残念ながら今のところ、Liquid をハッキングした犯人が、盗んだばかりの資金の返還を考えているという情報はありません(約 1 億ドル相当の価値があると言われています)

特に今回のように被害額が大きい場合、ほとんどの取引所は盗まれたコインが送金された暗号通貨ウォレットを追跡し、盗まれた通貨を現金に戻したり、他の種類の暗号通貨にロンダリングするために使用される可能性のあるペイアウトをブロックリストに登録します。

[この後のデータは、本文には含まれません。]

-- ==== Sys2Proof/Laws/WithinAudio.lean ====
section
/-! SUPPORT. Which parts of a state each operation of Audio.lean may write. -/

namespace Sys2Proof.Machine

variable {L : Nat} {s0 s : State}

theorem within_setAud {a1 a2} (hL : sub 316912650057057350374175801344 L = true) (h : Within L s0 s) : Within L s0
      (State.setAud s a1 a2) := by
  delta State.setAud
  refine within_upd_auds (sub_of hL rfl) ?_
  assumption

theorem within_audShowPos {a0} (hL : sub 536870912 L = true) (h : Within L s0 s) : Within L s0 (audShowPos a0 s) := by
  delta audShowPos
  exact within_set (sub_of hL rfl) (by assumption)

theorem within_audCapture {a0 a1 a2} (hL : sub 2852213856130549723816972517376 L = true) (h : Within L s0 s) :
      WithinO4 L s0 (audCapture a0 a1 a2 s) := by
  delta audCapture
  extract_lets +onlyGivenNames -merge -useContext -underBinder x2_0 x2_1 x2_2
  clear_value x2_0 x2_1 x2_2
  refine ite_ind ?_ ?_
  · exact withinO4_none
  · extract_lets +onlyGivenNames -merge -useContext -underBinder x4_0
    clear_value x4_0
    split
    · extract_lets +onlyGivenNames -merge -useContext -underBinder x6_0 x6_1 x6_2 x6_3 x6_4 x6_5 x6_6 x6_7
      clear_value x6_0 x6_1 x6_2
      have hx6_3 : Within L s0 x6_3 := by
        exact within_setAud (sub_of hL rfl) (by assumption)
      clear_value x6_3
      have hx6_4 : Within L s0 x6_4 := by
        exact within_audShowPos (sub_of hL rfl) (by assumption)
      clear_value x6_4 x6_5
      have hx6_6 : Within L s0 x6_6 := by
        exact within_dramWrite (sub_of hL rfl) (by assumption)
      clear_value x6_6
      have hx6_7 : Within L s0 x6_7 := by
        refine ite_ind ?_ ?_
        · refine within_raise (sub_of hL rfl) (sub_of hL rfl) ?_
          exact within_inc (sub_of hL rfl) (by assumption)
        · refine within_raise (sub_of hL rfl) (sub_of hL rfl) ?_
          exact within_set (sub_of hL rfl) (by assumption)
      clear_value x6_7
      refine withinO4_some ?_
      assumption

theorem within_audClockBack {a0} (hL : sub 2852213855245106008274619072512 L = true) (h : Within L s0 s) : Within L
      s0 (audClockBack a0 s) := by
  delta audClockBack
  refine ite_ind ?_ ?_
  · assumption
  · refine within_raise (sub_of hL rfl) (sub_of hL rfl) ?_
    refine within_setAud (sub_of hL rfl) ?_
    exact within_set (sub_of hL rfl) (by assumption)

theorem within_audClockLost {a0 a1} (hL : sub 2852213855245106008274619072512 L = true) (h : Within L s0 s) :
      Within L s0 (audClockLost a0 a1 s) := by
  delta audClockLost
  refine ite_ind ?_ ?_
  · assumption
  · extract_lets +onlyGivenNames -merge -useContext -underBinder x4_0 x4_1 x4_2
    clear_value x4_0
    have hx4_1 : Within L s0 x4_1 := by
      refine ite_ind ?_ ?_
      · exact within_emit (sub_of hL rfl) (by assumption)
      · assumption
    clear_value x4_1
    have hx4_2 : Within L s0 x4_2 := by
      exact within_setAud (sub_of hL rfl) (by assumption)
    clear_value x4_2
    refine within_raise (sub_of hL rfl) (sub_of hL rfl) ?_
    refine within_set (sub_of hL rfl) ?_
    refine within_inc (sub_of hL rfl) ?_
    exact within_set (sub_of hL rfl) (by assumption)

theorem within_audDisable {a0} (hL : sub 316912650066280722411567448064 L = true) (h : Within L s0 s) : Within L s0
      (audDisable a0 s) := by
  delta audDisable
  extract_lets +onlyGivenNames -merge -useContext -underBinder x2_0
  have hx2_0 : Within L s0 x2_0 := by
    refine within_set (sub_of hL rfl) ?_
    exact within_set (sub_of hL rfl) (by assumption)
  clear_value x2_0
  refine within_setState (sub_of hL rfl) ?_
  exact within_setAud (sub_of hL rfl) (by assumption)

theorem within_audEmit {a0 a1} (hL : sub 4722366482869645213696 L = true) (h : Within L s0 s) : Within L s0
      (audEmit a0 a1 s) := by
  delta audEmit
  refine ite_ind ?_ ?_
  · assumption
  · exact within_emit (sub_of hL rfl) (by assumption)

theorem within_audEnable {a0} (hL : sub 9223372036854775808 L = true) (h : Within L s0 s) : Within L s0 (audEnable
      a0 s) := by
  delta audEnable
  refine ite_ind ?_ ?_
  · exact within_setState (sub_of hL rfl) (by assumption)
  · assumption

theorem within_audFlush {a0} (hL : sub 316912650942501065917066117120 L = true) (h : Within L s0 s) : Within L s0
      (audFlush a0 s) := by
  delta audFlush
  extract_lets +onlyGivenNames -merge -useContext -underBinder x2_0
  clear_value x2_0
  refine ite_ind ?_ ?_
  · assumption
  · extract_lets +onlyGivenNames -merge -useContext -underBinder x4_0 x4_1
    clear_value x4_0
    have hx4_1 : Within L s0 x4_1 := by
      exact within_setAud (sub_of hL rfl) (by assumption)
    clear_value x4_1
    refine ite_ind ?_ ?_
    · assumption
    · extract_lets +onlyGivenNames -merge -useContext -underBinder x6_0 x6_1 x6_2
      clear_value x6_0 x6_1
      have hx6_2 : Within L s0 x6_2 := by
        exact within_dramWrite (sub_of hL rfl) (by assumption)
      clear_value x6_2
      exact within_set (sub_of hL rfl) (by assumption)

theorem within_audHoldLimit {a0} (hL : sub 316912654779423833244357885952 L = true) (h : Within L s0 s) : Within L
      s0 (audHoldLimit a0 s) := by
  delta audHoldLimit
  extract_lets +onlyGivenNames -merge -useContext -underBinder x2_0
  clear_value x2_0
  split
  · refine ite_ind ?_ ?_
    · extract_lets +onlyGivenNames -merge -useContext -underBinder x6_0
      clear_value x6_0
      refine within_audEmit (sub_of hL rfl) ?_
      refine within_audShowPos (sub_of hL rfl) ?_
      exact within_setAud (sub_of hL rfl) (by assumption)
    · assumption
  · assumption

theorem within_audMeasure {a0 a1} (hL : sub 2852213855245106008274619072512 L = true) (h : Within L s0 s) : Within
      L s0 (audMeasure a0 a1 s) := by
  delta audMeasure
  refine ite_ind ?_ ?_
  · assumption
  · extract_lets +onlyGivenNames -merge -useContext -underBinder x4_0 x4_1 x4_2
    clear_value x4_0
    have hx4_1 : Within L s0 x4_1 := by
      exact within_set (sub_of hL rfl) (by assumption)
    clear_value x4_1
    have hx4_2 : Within L s0 x4_2 := by
      exact within_setAud (sub_of hL rfl) (by assumption)
    clear_value x4_2
    split
    · assumption
    · refine ite_ind ?_ ?_
      · exact within_raise (sub_of hL rfl) (sub_of hL rfl) (by assumption)
      · assumption

theorem within_readOpen {a0 a1 a2} (hL : sub 2361183241439117574144 L = true) (h : Within L s0 s) : Within2 L s0
      (readOpen a0 a1 a2 s) := by
  delta readOpen
  split
  · rename_i v2_0 v2_1 v2_2 q2_0
    have hv2_2 : Within L s0 v2_2 := within3_eq q2_0 (by
      exact within_dramRead (sub_of hL rfl) (by assumption))
    refine ite_ind ?_ ?_
    · refine within2_mk ?_
      exact within_fresh (sub_of hL rfl) (by assumption)
    · refine within2_mk ?_
      assumption

theorem within_audTake {n pos k} (hL : sub 2361183241439654445056 L = true) (h : Within L s0 s) : Within2 L s0
      (audTake n pos k s) := by
  induction k generalizing s with
  | zero => exact h
  | succ k ih =>
    unfold audTake
    extract_lets +onlyGivenNames -merge -useContext -underBinder dev
    refine ite_ind (within2_mk h) ?_
    split
    · rename_i b s' q
      have hs : Within L s0 s' := within2_eq q (within_readOpen (sub_of hL (by rfl)) h)
      extract_lets +onlyGivenNames -merge -useContext -underBinder d
      refine ite_ind (within2_mk hs) ?_
      extract_lets +onlyGivenNames -merge -useContext -underBinder s2
      have h2 : Within L s0 s2 := within_set (sub_of hL (by rfl)) hs
      exact ite_ind (ih (within_inc (sub_of hL (by rfl)) h2)) (within2_mk h2)

theorem within_audOutBlock {a0 a1} (hL : sub 2852213858491732965251795124224 L = true) (h : Within L s0 s) : Within
      L s0 (audOutBlock a0 a1 s) := by
  delta audOutBlock
  extract_lets +onlyGivenNames -merge -useContext -underBinder x2_0
  clear_value x2_0
  refine ite_ind ?_ ?_
  · assumption
  · extract_lets +onlyGivenNames -merge -useContext -underBinder x4_0
    have hx4_0 : Within L s0 x4_0 := by
      refine ite_ind ?_ ?_
      · exact within_audFlush (sub_of hL rfl) (by assumption)
      · assumption
    clear_value x4_0
    split
    · rename_i v4_0 v4_1 q4_0
      have hv4_1 : Within L s0 v4_1 := within2_eq q4_0 (by
        exact within_audTake (sub_of hL rfl) (by assumption))
      extract_lets +onlyGivenNames -merge -useContext -underBinder x6_0
      clear_value x6_0
      split
      · extract_lets +onlyGivenNames -merge -useContext -underBinder x8_0
        have hx8_0 : Within L s0 x8_0 := by
          exact within_setAud (sub_of hL rfl) (by assumption)
        clear_value x8_0
        refine within_audEmit (sub_of hL rfl) ?_
        refine within_audShowPos (sub_of hL rfl) ?_
        exact within_set (sub_of hL rfl) (by assumption)
      · extract_lets +onlyGivenNames -merge -useContext -underBinder x8_0
        have hx8_0 : Within L s0 x8_0 := by
          refine within_audShowPos (sub_of hL rfl) ?_
          exact within_setAud (sub_of hL rfl) (by assumption)
        clear_value x8_0
        refine ite_ind ?_ ?_
        · assumption
        · extract_lets +onlyGivenNames -merge -useContext -underBinder x10_0 x10_1 x10_2 x10_3
          clear_value x10_0 x10_1
          have hx10_2 : Within L s0 x10_2 := by
            exact within_setAud (sub_of hL rfl) (by assumption)
          clear_value x10_2
          have hx10_3 : Within L s0 x10_3 := by
            refine within_raise (sub_of hL rfl) (sub_of hL rfl) ?_
            refine within_inc (sub_of hL rfl) ?_
            exact within_set (sub_of hL rfl) (by assumption)
          clear_value x10_3
          exact within_audEmit (sub_of hL rfl) (by assumption)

しかし自分の暗号通貨が盗まれた場合、それが盗んだ泥棒たちの利益にならないからと言われても、まるで慰めにはならないでしょう。

財布を盗んだ犯人が、自分のためにお金を使う代わりに財布の中の紙幣に火をつけてしまったら、どちらにせよ結局あなたが損をするのですから。

対策

Poly Networks 社の資産が何の前触れもなく流出したことを受けて、ソフォスがこれまでにお伝えしている対策をもう一度ここに記載いたします。

  • 暗号通貨を始めようと考えている人は、失ってもいい金額以上の投資を絶対にしてはいけません。 現在、1 万種類以上の暗号通貨が存在していますが、その多くは初期の投資家が現金を投入して始まったものです。2010 年に数セントだった価値が 2021 年 8 月には 45,000 ドルにまで上昇したビットコインの値動きを、すべての仮想通貨が踏襲できるわけではありませんし、今後も踏襲するとは限りません。さらに悪いことに、「投資」の中には、暗号通貨の「創造者」が ICO(イニシャルコインオファリング)と呼ばれる方法で初期の投資家からスタートアップ資金を集め、新しい暗号通貨をまったく開発せずに逃げてしまうような、完全なる詐欺も存在します。
  • 暗号通貨を購入し保有する場合は、 できるだけオフラインのコールドウォレットと呼ばれるものに入れておくとよいでしょう。コールドウォレットとは暗号化されたファイルであり、追跡が可能で、パスワードを知らない限り他の人は使用できない保管場所です。

さらなる情報として、今週のポッドキャストではソフォスのエキスパートである Chester Wisniewskiが、Poly Networks 社のインシデントとオンラインの信頼性についての考察を行っています (暗号通貨のパートは 17 分 13 秒から始まります)。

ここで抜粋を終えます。